2. Order and Plant Garlic for Next Year
If you want to plant garlic in the fall—and for most areas that’s October or November—you should get your seed garlic from a supplier in August. The kinds everyone wants disappear fast. If you hold off until October to order, you’ll probably have to take what’s available, and that might not be the best type for where you live or how you like to cook.

3. Harvest Consistently to Keep Plants Producing
Lots of vegetables, including beans, cucumbers, zucchini, peppers, and tomatoes, will produce less or no new fruit if you let the fruit already on the plant get totally ripe. The plant thinks when the fruit gets to its full size that it has done its job of making more plants and therefore makes fewer flowers and less fruit. If you pick them every two or three days when they’re making loads, you’ll keep these veggies steadily producing and get a harvest for many more weeks.
4. Deal With Late-Season Pests Before They Overwinter
If you let pest numbers climb all through August without doing anything about it, they’ll lay eggs that will live in the ground and amongst the discarded stuff in your garden, and you’ll have a much worse situation on your hands next spring. Don’t just assume squash vine borers, tomato hornworms, cabbage loopers, and Japanese beetles are something you have to deal with at this time of year, you need to really get on top of them. Getting rid of any plants that are affected and destroying them, physically taking pests off when you see them, and using suitable organic treatments now will lower the amount of trouble you have with pests next year a lot.
5. Water Deeply and Consistently
When it gets really hot in August, and things are dry, that’s typically why gardens start to do poorly later in the year. If plants don’t get enough water in August, their fruit will be smaller and not as good, they’ll get attacked by bugs more easily, and they could even stop making fruit. To keep plants growing well during the heat, give them one or two inches of water each week by using drip irrigation or soaking the ground deeply, and also top up the mulch because it breaks down over the summer.
6. Save Seeds From Best-Performing Plants
Lots of crops are at their best for seed saving in August. Now is the time to gather and prepare seeds from tomatoes, peppers, beans, herbs – in fact, anything in your garden that’s grown brilliantly, and whose fruit or seed heads are perfectly ripe. Each year, if you pick seeds from the strongest, most fruitful plants, the seeds you save will slowly but surely get better at growing in your garden.

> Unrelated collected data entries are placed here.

/-- One lane on HBM, host or peer memory (R163, R164, R171, R247, R312, R360, R392). -/
def performMem (s : State) (core : Nat) (a : Access) (lane : Nat) (p : Place) : LaneRes :=
  let r := regionOf p.pa
  if !(s.answers p.pa a.size) then .bad s
  else
    let poisoned := s.badFor p.key p.pa a.size
    match a.kind with
    | .load =>
      if r = .hbm ∧ a.ord = 0 ∧ ¬ poisoned then
        let q := s.loadCached core p.key p.pa a.size
        .ok q.2 (ofBytesLE q.1)
      else
        let s1 := if a.ord = 0 then s else s.dropLine core p.pa
        if poisoned then .bad s1 else .ok s1 (ofBytesLE (s1.readKey p.key p.pa a.size))
    | .store => .ok (storeLane a lane p.pa (fun t pa bs => t.storeThrough core p.key pa bs) s) 0
    | .rmw op =>
      let s1 := s.dropLine core p.pa
      let v := ofBytesLE (s1.readKey p.key p.pa a.size)
      let s2 := s1.writeKey p.key p.pa (bytesLE a.size (rmwNew op a.ty v (at0 a.datB lane) (at0 a.datC lane)))
      if poisoned then .bad s2 else .ok s2 v

/-- Replace an access of a crew. -/
def Crew.setAccess (x : Crew) (a : Access) : Crew :=
  { x with acc := x.acc.map fun b => if b.id = a.id then a else b }

/-- The access is over: it leaves the list, its data is on its way, and the checkpoint advances (R18, R163). -/
def State.endAccess (s : State) (c : Nat) (a : Access) : State :=
  let s1 := s.modCrew c fun x => { x with acc := x.acc.filter fun b => b.id != a.id }
  let s2 := match a.dest with
    | .none => s1
    | d =>
      let v : Arrival := { crew := c, ty := a.ty, dest := d, lanes := a.lanes, value := a.value, bad := a.bad,
                           slots := a.slots }
      { s1 with arrive := Tab.put s1.arrive a.id v }
  s2.settle c

/-- A scalar form: one access at the scalar base (R165). -/
def Access.isScalar (a : Access) : Bool :=
  match a.dest with
  | .scalar _ => true
  | _ => false

/-- Outcome of performing lanes of an access. -/
inductive PerfRes where
  | ok (s : State)
  | kill (s : State) (kind inst addr : Nat)
  | wait
  deriving DecidableEq, Repr

/-- Perform lanes in ascending order through `one`. A scalar load whose value is bad kills the gang with POISON
(R312). -/
def performLanes (one : State → Access → Nat → Place → LaneRes) (c : Nat) : List (Fin 32) → Access → State → PerfRes
  | [], a, s =>
    if a.lanes &&& ~~~ a.done = 0 then .ok (s.endAccess c a) else .ok (s.modCrew c fun x => x.setAccess a)
  | l :: ls, a, s =>
    match a.place.bind fun t => Tab.at? t l.val with
    | none => performLanes one c ls a s
    | some p =>
      match one s a l.val p with
      | .kill k i ad => .kill s k i ad
      | .wait => .wait
      | .ok s1 v =>
        performLanes one c ls { a with done := a.done ||| laneBit l.val, value := Tab.put a.value l.val v } s1
      | .bad s1 =>
        if a.isScalar then .kill s1 (s1.badUnit p.pa).1 (s1.badUnit p.pa).2 p.pa
        else performLanes one c ls { a with done := a.done ||| laneBit l.val, value := Tab.put a.value l.val 0,
                                            bad := a.bad ||| laneBit l.val } s1

/-! ## Watchpoints (R327, R328) -/

/-- A lane's bytes meet a watchpoint. -/
def Watch.hits (w : Watch) (l : Fin 32) (off n : Nat) (rd wr : Bool) : Bool :=
  decide (w.base.toNat < w.lim.toNat) && overlap off n w.base.toNat (w.lim.toNat - w.base.toNat)
    && (w.lanes == 0 || w.lanes[l]) && ((rd && w.rd) || (wr && w.wr))

/-- Lanes that match any watchpoint. -/
def watchLanes (g : Gang) (m : Mask) (addr : Tab Nat) (n : Nat) (rd wr : Bool) : Mask :=
  lanesWith m fun l => g.watch.toList.any fun w => w.hits l (at0 addr l.val) n rd wr

/-- WPHIT after a hit (R327). -/
def hitWord (g : Gang) (m : Mask) (addr : Tab Nat) (n : Nat) (rd wr : Bool) : DWord :=
  let wp := ((List.range 4).find? fun i => match g.watch.toList[i]? with
    | some w => (lanesOf m).any fun l => w.hits l (at0 addr l.val) n rd wr
    | none => false).getD 0
  let off := match lanesOf m with
    | [] => 0
    | l :: _ => at0 addr l.val
  put 1 63 1 ||| put wp 61 2 ||| put (b2n wr) 60 1 ||| put (b2n rd) 59 1 ||| put off 32 19 ||| put m.toNat 0 32

/-- The watchpoint test of LDS, STS and ATOMS (R328). DESIGN CHOICE: the one access of a scalar form is that of lane 0 (log 101). -/
def watchM (c : Nat) (m : Mask) (addr : Tab Nat) (n : Nat) (rd wr : Bool) : M Unit := do
  let y ← crewM c
  let g ← gangM c
  if y.priv = 0 && !y.anyAct && !y.exempt then
    let hit := watchLanes g m addr n rd wr
    match lanesOf hit with
    | [] => pure ()
    | l :: _ =>
      modS fun s => s.modGang y.gang fun w => if w.wphit[63] then w else { w with wphit := hitWord g hit addr n rd wr }
      faultAt cWatch (at0 addr l.val) hit

end Sys2Proof.Machine
end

7. Prune and Rejuvenate Herb Plants
If your herbs are long and stretched out, have developed tough wooden stems, or are covered in blossoms by August, a really good trim is what they need. You should cut off between a third and half of the way down the plant. This will encourage lots of nice soft new growth for you to use in cooking all through the fall and will likely mean the plant won’t “go to sleep” for several weeks longer. Basil, oregano, thyme, sage, all do wonderfully with a strong prune in August.
8. Plan and Order Spring-Flowering Bulbs
You plant tulips, daffodils, crocuses, alliums and lots of other bulbs that bloom in spring in the autumn – specifically between September and November. However, for the widest choice of what to grow, you should buy them in August. Much like with garlic, the most requested types of bulbs are quickly gone, and ordering in August means they’ll arrive before it’s the best time to put them in the ground for fall.
Key Takeaway
August is a hugely important month in the garden, it’s definitely not when you can just relax. You need to get fall crops in the ground, order your garlic and flower bulbs, harvest your produce regularly, deal with any bugs, make sure your plants are getting water, collect seeds, trim your herbs and think about what comes next. All these things have to happen fairly soon, by early September at the latest. If you really do things in August, instead of just picking what’s ready, you can keep getting good results for eight to ten weeks longer, and next spring will be so much simpler.